Produce as output only the lines below starting at the line with "(R69, R303). -/" and continuing through the line with "let b0 := match f0.job with", each one exactly as written.

Top of Exercise materials

-- ==== Sys2Proof/Machine/Complete.lean ====
section
/-! DEFINITION. Complete: completion of commands in flight (01 R22 to R24; 12 R303, R321, R322), and units that
pass from a suspended command and back (14 R374). -/

namespace Sys2Proof.Machine
open Sys2Proof

/-! ### When a command may complete -/

/-- The `score` or `hash` of a pair that a `select` completes after. -/
def Blk.pairOf (b : Blk) (f : Flight) : Option Flight :=
  if opcodeOf f.word = 0x28 then
    b.flights.find? fun x => x.ctx = f.ctx && x.queue = f.queue && x.qidx + 1 = f.qidx && (match x.job with
      | .score _ => true
      | _ => false)
  else none

/-- ECLK cycles a command has run, suspensions left out (R321). -/
def Flight.ran (f : Flight) (now : Nat) : Nat := f.before + (now - f.issued - f.suspTotal)

/-- Ledger cycles that a command's first tiles take: `k` of them since it was issued or restored (R346, R369). -/
def Flight.tileCycles (f : Flight) (k : Nat) : Nat := f.before + tileEnd f.tile k

/-- A `combine` whose remaining return-map entries need no FETCH walks past them and sums what has landed. -/
def Blk.walkRest (b : Blk) (f : Flight) (x : Combine) : Blk :=
  match b.dispOf f.ctx x.layer x.seq with
  | none => b
  | some d =>
    match b.walkMap d (x.rows * x.items + 1) x with
    | .error e => b.flightFault f e
    | .ok (y, none) => Blk.sumRows (x.rows + 1) (b.setJob f (.combine y)) f y
    | .ok (_, some _) => b

/-- Whether a command's own work has ended. -/
def Blk.workDone (b : Blk) (f : Flight) : Bool :=
  match f.job with
  | .plain => true
  | .score _ => !(b.que ⟨f.ctx, f.queue⟩).pairOpen
  | .select _ => (b.pairOf f).isNone
  | .place _ => true
  | .send x => b.sendDone f.ctx x
  | .combine x => x.rows ≤ x.nextRow
  | .remote _ _ l => l.all fun a => a.landed.isSome
  | .vload _ _ _ _ _ l => l.all fun a => a.landed.isSome
  | .flip _ _ => false
  | .settle _ => true

/-- Cycles that a command's bytes need on M0, of 400 B each (R20). -/
def Flight.m0Cycles (f : Flight) : Nat := ceilDiv (m0Bytes (f.reads ++ f.writes)) 400

/-- A command completes no sooner than its ledger cost allows, nor than its bytes have crossed M0 in cycles without a bubble, and
not while it is suspended (R22; 18 R465). -/
def Blk.mayComplete (b : Blk) (f : Flight) : Bool :=
  (b.ctx f.ctx).alive && f.suspended.isNone && f.ledger ≤ f.ran b.cycle.toNat
    && f.m0Cycles + f.bubbled ≤ Nat.max f.m0Cycles (f.ran b.cycle.toNat) && b.workDone f

/-! ### The excess and its causes (R321) -/

/-- Excess half-cycles covered by the records of the causes in order, and what they leave to BACKPRESSURE. -/
def shareExcess (x stretch bubble stack : Nat) : Nat × Nat × Nat × Nat :=
  let s := Nat.min x stretch
  let u := Nat.min (x - s) bubble
  let t := Nat.min (x - s - u) stack
  (s, u, t, x - s - u - t)

/-- Energy in units of 2^-10 µJ from 0.1 pJ at a calibration gain of 4,096ths (18 R472; 14 R380). -/
def energyUnits (e gain : Nat) : Nat := e * gain * 1024 / (4096 * 10000000)

/-- Half-cycles of BUBBLE: those by which the bubbles that took M0 request slots keep a command's bytes beyond its ledger cost
(R23; 18 R465). -/
def Flight.bubbleCost (f : Flight) : Nat := 2 * (f.m0Cycles + f.bubbled - f.ledger)

/-- The counters of a completed command (R322, R378). -/
def Blk.tally (b : Blk) (f : Flight) (gain : Nat) (stack : Word) : Blk :=
  let actual := 2 * f.ran b.cycle.toNat + f.stretch
  let x := shareExcess (actual - 2 * f.ledger) f.stretch f.bubbleCost stack.toNat
  let b := b.account f.ctx f.ledger actual
  let b := (((b.addCtx f.ctx Cnt.stretch x.1).addCtx f.ctx Cnt.bubble x.2.1).addCtx f.ctx Cnt.stack x.2.2.1).addCtx
    f.ctx Cnt.back x.2.2.2
  ((b.addOwn f.ctx Cnt.energy (energyUnits f.energy gain)).addCtx f.ctx Cnt.m0Rd (m0Bytes f.reads)).addCtx
    f.ctx Cnt.m0Wr (m0Bytes f.writes)

/-! ### Units that were released (R346, R374) -/

/-- Units that R346 releases while a command is suspended. -/
def freedUnits (op : Nat) : List Unit' :=
  if (0x38 ≤ op && op ≤ 0x3B) || 0x60 ≤ op then opUnits op else []

/-- Units a suspended command keeps. -/
def Flight.kept (f : Flight) : List Unit' := f.units.filter fun u => !(freedUnits (opcodeOf f.word)).contains u

/-- A suspended command goes on, once what it released is free again. -/
def Flight.resume (f : Flight) (now : Nat) : Flight :=
  match f.suspended with
  | none => f
  | some at' => { f with suspended := none, suspTotal := f.suspTotal + (now - at'), units := f.units ++ f.lacks }

/-- Replace a command in flight. -/
def Blk.modFlight (b : Blk) (f : Flight) (g : Flight → Flight) : Blk :=
  { b with flights := b.flights.map fun x => if x.ctx = f.ctx && x.queue = f.queue && x.qidx = f.qidx then g x else x }

/-- A bound epoch that is neither the ACTIVE nor the DRAINING one here (R76). -/
def Blk.stale (b : Blk) (x : Binding) : Bool :=
  x.epoch != 0 &&
    (let t := b.table x.layer x.kind
     !((t.bank x.bank).st = .active && t.epoch = x.epoch)
       && !((t.bank x.bank).st = .draining && nextEpoch x.epoch = t.epoch))

/-- A command that was suspended so that another partition's could take its unit goes on when the unit is free
and no command of a partition with a lower pass waits for it (R374); `any`: no command at all waits for it. -/
def Blk.resumeDirs (b : Blk) (any : Bool) : Blk :=
  b.flights.foldl (fun b f =>
    let n := (b.ctx f.ctx).part
    let us := f.lacks
    if f.suspended.isNone || (b.slot n).running != some f.ctx || !(b.ctx f.ctx).alive then b
    else if us.any (b.unitBusy n) then b
    else if (b.dirWaiters n us).any (fun m => any || (b.slot m).pass.toNat < (b.slot n).pass.toNat) then b
    else b.modFlight f fun x => x.resume b.cycle.toNat) b

/-! ### COMMAND_COMPLETE -/

/-- What a command does as it completes: its effects, with what came from elsewhere since it issued, under the arithmetic
word that it bound (R46, R346). -/
def Blk.allFx (b : Blk) (f : Flight) : List Fx :=
  let n := (b.ctx f.ctx).part
  let b := b.withArith n f.arith
  match f.job with
  | .combine x => f.fx ++ b.combineEnd n x
  | .remote _ dst l => b.withRemote n dst f.fx l
  | .vload reg run _ col t l =>
    f.fx ++ (match l with
    | a :: _ => (match a.landed with
        | some bs => [.vreg reg run (b.vloadWords n t col bs)]
        | none => [])
    | [] => [])
  | _ => f.fx

/-- What a completed command hands on to its dispatch or its collective. -/
def Blk.handOn (b : Blk) (f : Flight) : Blk :=
  match f.job with
  | .select x => b.finishSelect f.ctx x
  | .place x => b.finishPlace f.ctx x
  | .send x => b.finishSend f.ctx x
  | .settle id => b.settleFold f.ctx id
  | .score _ =>
    { b with flights := b.flights.map fun x =>
        if x.ctx = f.ctx && x.queue = f.queue && x.qidx = f.qidx + 1 then
          { x with issued := b.cycle.toNat, suspTotal := 0, stretch := 0 } else x }
  | _ => b

/-- The slot that switches away from a context counts its switch time from the end of the last tile (R372). -/
def Blk.tileEnded (b : Blk) (c : CtxId) : Blk :=
  let n := (b.ctx c).part
  let s := b.slot n
  if s.outgoing = some c then b.setSlot n { s with switchFrom := b.cycle.toNat } else b

/-- A command completes: its results stand, its done predicate is set, what it bound is released (R69, R303). -/
def Blk.complete (b : Blk) (f : Flight) (gain : Nat) (stack : Word) : Blk :=
  let b := b.noteReads f.reads
  if let some u := b.failingUnit f then b.checkFail f u
  else match b.applyFx f (b.allFx f) with
  | (c, some e) => c.flightFault f e
  | (c, none) =>
    let c := c.tally f gain stack
    let c := { c with flights := c.flights.filter fun x => !(x.ctx = f.ctx && x.queue = f.queue && x.qidx = f.qidx) }
    let c := (f.binds.foldl Blk.dropRef c).handOn f
    let c := c.modCtx f.ctx fun x => x.donePred c.cycle.toNat f.dp
    let n := (c.ctx f.ctx).part
    let c := c.setSlot n (let s := c.slot n
      if s.running = some f.ctx then { s with idleFrom := c.cycle.toNat } else s)
    ((c.tileEnded f.ctx).resumeDirs false).retireDisps

/-- The next packet of a `send` passes the deal network's stages on its way to its ring queue: where a stage's parity fails,
the command ends and the bytes are not passed on (05 R148). -/
def execSendPacketEmit (p : Site) (s : State) : Host.Outcome State Fault Refusal :=
  s.block fun _ b => Blk.settle b (match (b.sendOf p).bind fun x => (b.failingUnit x.1).map fun u => (x.1, u) with
    | some (f, u) => b.checkFail f u
    | none => b.emitNext p)

/-- The command of a queue at an index. -/
def Blk.flightAt (b : Blk) (p : Site) (qidx : Word) : Option Flight :=
  b.flights.find? fun f => f.ctx = p.ctx && f.queue = p.queue && f.qidx = qidx

/-- A command's ledger elapses and its work ends. Half-cycles of STRETCH and BUBBLE are those that the state has counted for it,
those of STACK are as the unit recorded them; the rest is BACKPRESSURE (R321). -/
def execCommandComplete (p : Site) (qidx : Word) (_bubble stack _back : Word) (s : State) :
    Host.Outcome State Fault Refusal :=
  s.both fun (a, b) =>
    match b.flightAt p qidx with
    | none => (a, b)
    | some f0 =>
      let b0 := match f0.job with
        | .combine x => if (b.ctx f0.ctx).alive && f0.suspended.isNone then b.walkRest f0 x else b
        | _ => b
      match b0.flightAt p qidx with
      | none => (a, b0)
      | some f =>
        if b0.mayComplete f then
          ({ a with gov := a.gov.addEnergy f.energy },
           Blk.settle b (b0.complete f a.gov.gain stack))
        else (a, b0)

end Sys2Proof.Machine
end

Bottom of Exercise materials

• Expected answer:
/-- A command completes: its results stand, its done predicate is set, what it bound is released (R69, R303). -/
def Blk.complete (b : Blk) (f : Flight) (gain : Nat) (stack : Word) : Blk :=
  let b := b.noteReads f.reads
  if let some u := b.failingUnit f then b.checkFail f u
  else match b.applyFx f (b.allFx f) with
  | (c, some e) => c.flightFault f e
  | (c, none) =>
    let c := c.tally f gain stack
    let c := { c with flights := c.flights.filter fun x => !(x.ctx = f.ctx && x.queue = f.queue && x.qidx = f.qidx) }
    let c := (f.binds.foldl Blk.dropRef c).handOn f
    let c := c.modCtx f.ctx fun x => x.donePred c.cycle.toNat f.dp
    let n := (c.ctx f.ctx).part
    let c := c.setSlot n (let s := c.slot n
      if s.running = some f.ctx then { s with idleFrom := c.cycle.toNat } else s)
    ((c.tileEnded f.ctx).resumeDirs false).retireDisps

/-- The next packet of a `send` passes the deal network's stages on its way to its ring queue: where a stage's parity fails,
the command ends and the bytes are not passed on (05 R148). -/
def execSendPacketEmit (p : Site) (s : State) : Host.Outcome State Fault Refusal :=
  s.block fun _ b => Blk.settle b (match (b.sendOf p).bind fun x => (b.failingUnit x.1).map fun u => (x.1, u) with
    | some (f, u) => b.checkFail f u
    | none => b.emitNext p)

/-- The command of a queue at an index. -/
def Blk.flightAt (b : Blk) (p : Site) (qidx : Word) : Option Flight :=
  b.flights.find? fun f => f.ctx = p.ctx && f.queue = p.queue && f.qidx = qidx

/-- A command's ledger elapses and its work ends. Half-cycles of STRETCH and BUBBLE are those that the state has counted for it,
those of STACK are as the unit recorded them; the rest is BACKPRESSURE (R321). -/
def execCommandComplete (p : Site) (qidx : Word) (_bubble stack _back : Word) (s : State) :
    Host.Outcome State Fault Refusal :=
  s.both fun (a, b) =>
    match b.flightAt p qidx with
    | none => (a, b)
    | some f0 =>
      let b0 := match f0.job with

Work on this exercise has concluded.